Repeat the stretch of entries below from the line with "reset 2Dh) -/" through the line with "inWin : Nat := 0". Include both ends and add nothing.
━━━
/-- Receive pool, credits and replay of a landing. -/
structure Pool where
  /-- messages waiting, oldest first [up to 4,096 slots, 8,192 merged] (02 R53; reset empty) -/
  msgs : List PoolMsg := []
  /-- next arrival order number [natural] (10 R312; reset 0) -/
  next : Nat := 0
  /-- class minima in slots applied at the last landing reset, classes in the order of Table 2.3 [natural each] (02 R54; reset Table 2.3) -/
  mins : List Nat := [256, 512, 128, 64, 32, 64]
  /-- credits the host holds per class, in messages for CXL.mem, in slots for CXL.io [natural each] (02 R55; reset 0 before link-up) -/
  held : List Nat := [0, 0, 0, 0, 0, 0]
  /-- credit returns waiting for the next flit, per CXL.mem class [messages] (02 R57; reset 0) -/
  pend : Credits := {}
  /-- classes granted shared slots within the present tCRET [list] (02 R57; reset empty) -/
  granted : List Nat := []
  /-- LOW [14 bits] (02 T2.4; reset 1000h, 2000h merged) -/
  low : Nat := 4096
  /-- DROPPED [1 bit] (02 T2.4; reset 0b) -/
  dropped : Bool := false
  /-- credits the landing holds toward the host, given by the flits it receives [messages] (02 R62; reset 0, DESIGN CHOICE log 4) -/
  hostCred : Nat := 0
  /-- replay buffer, oldest first [up to 256 flits] (02 R60; reset empty) -/
  replay : List TxFlit := []
  /-- next transmit and next expected receive sequence numbers [natural] (02 R62; reset 0, DESIGN CHOICE log 4) -/
  txSeq : Nat := 0
  rxSeq : Nat := 0
  /-- replays of the oldest flit without acknowledgement progress [0 to 4] (02 R63; reset 0) -/
  replays : Nat := 0
  /-- responses held for transmit, oldest first, with the sector and epoch of shared data [list] (02 R61, R65; reset empty) -/
  txq : List (Rsp × Option (Nat × Nat)) := []
  deriving DecidableEq, Repr, Inhabited

/-- Access checking, labels and violations of a landing. -/
structure Access where
  /-- LND.ALIAS LBITS [3 bits] (03 T3.1; reset 000b) -/
  lbits : BitVec 3 := 0#3
  /-- LND.ALIAS LPOS [6 bits] (03 T3.1; reset 2Dh) -/
  lpos : BitVec 6 := 0x2D#6
  /-- HDM decoder (03 R79; reset: not committed) -/
  dec : Decoder := {}
  /-- back-invalidation enabled by the host [1 bit] (02 R71, T2.8; reset 0b) -/
  biEn : Bool := false
  /-- LBLMAP0 to LBLMAP3, entry per label [16 entries of 8 bits] (03 T3.2; reset SC 3Fh, VALID 0b) -/
  lbl : Tbl Lbl := []
  /-- ACCVIOL COUNT [24 bits] (03 T3.6; reset 000000h) -/
  count : BitVec 24 := 0#24
  /-- ACCVIOL FIRST [4 bits] (03 T3.6; reset 0h) -/
  first : BitVec 4 := 0#4
  /-- start of the present tVIOL window in device time, none before the first failure [ns] (03 R98; reset none) -/
  win : Option Nat := none
  /-- failures in the present and in the previous window [natural] (03 R98; reset 0) -/
  inWin : Nat := 0
  prevWin : Nat := 0
  deriving DecidableEq, Repr, Inhabited

/-- Coherence state of a landing. -/
structure Coh where
  /-- boarding queue, oldest first [up to 32 entries] (07 R217; reset empty) -/
  board : List Fwd := []
  /-- LND.BOARD PEAK, RETURNS [6 bits; 16 bits] (07 T7.4; reset 00h, 0000h) -/
  peak : Nat := 0
  returns : BitVec 16 := 0#16
  /-- shared boarding-queue credits granted to home slices and not yet used [list of slices] (07 R218; reset empty) -/
  shared : List Nat := []
  /-- snoops outstanding, oldest first (07 R219; reset empty) -/
  snoops : List Snoop := []
  /-- sectors within their minimum hold [list of DPA[44:8]] (07 R221; reset empty) -/
  hold : List Nat := []
  /-- transfers being received, oldest first (07 R224; reset empty) -/
  xfers : List Xfer := []
  deriving DecidableEq, Repr, Inhabited

/-- What a request at a home slice carries with it. -/
structure Work where
  /-- requesting landing, none for a command or the Barge (01 R35; reset: queue empty) -/
  ld : Option Nat
  /-- the request [message] (01 R35; reset: queue empty) -/
  req : Req
  /-- line address DPA[44:6] [39 bits] (01 R35; reset: queue empty) -/
  line : Nat
  /-- service class [6 bits] (06 R174; reset: queue empty) -/
  cls : Nat
  /-- matched record is SHARED, RDONLY, NEAR [1 bit each] (07 R206, R207, 01 R24; reset: queue empty) -/
  shared : Bool
  rdonly : Bool
  near : Bool
  /-- a prefetch [1 bit] (06 R196; reset: queue empty) -/
  pf : Bool := false
  /-- coherence is settled: the grant the request answers with (07 T7.2; reset: queue empty) -/
  grant : Option MetaV := none
  /-- the completion of the write has gone to its host [1 bit] (01 R32; reset: queue empty) -/
  ack : Bool := false
  /-- its landing was declared down meanwhile: its response is discarded [1 bit] (02 R66; reset: queue empty) -/
  dead : Bool := false
  /-- the tracker entry it waited for is offered to it [1 bit] (01 R36; reset: queue empty) -/
  offered : Bool := false
  deriving DecidableEq, Repr, Inhabited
━━━
-- ANSWER FOR THE TASK --
  /-- LND.ALIAS LPOS [6 bits] (03 T3.1; reset 2Dh) -/
  lpos : BitVec 6 := 0x2D#6
  /-- HDM decoder (03 R79; reset: not committed) -/
  dec : Decoder := {}
  /-- back-invalidation enabled by the host [1 bit] (02 R71, T2.8; reset 0b) -/
  biEn : Bool := false
  /-- LBLMAP0 to LBLMAP3, entry per label [16 entries of 8 bits] (03 T3.2; reset SC 3Fh, VALID 0b) -/
  lbl : Tbl Lbl := []
  /-- ACCVIOL COUNT [24 bits] (03 T3.6; reset 000000h) -/
  count : BitVec 24 := 0#24
  /-- ACCVIOL FIRST [4 bits] (03 T3.6; reset 0h) -/
  first : BitVec 4 := 0#4
  /-- start of the present tVIOL window in device time, none before the first failure [ns] (03 R98; reset none) -/
  win : Option Nat := none
  /-- failures in the present and in the previous window [natural] (03 R98; reset 0) -/
  inWin : Nat := 0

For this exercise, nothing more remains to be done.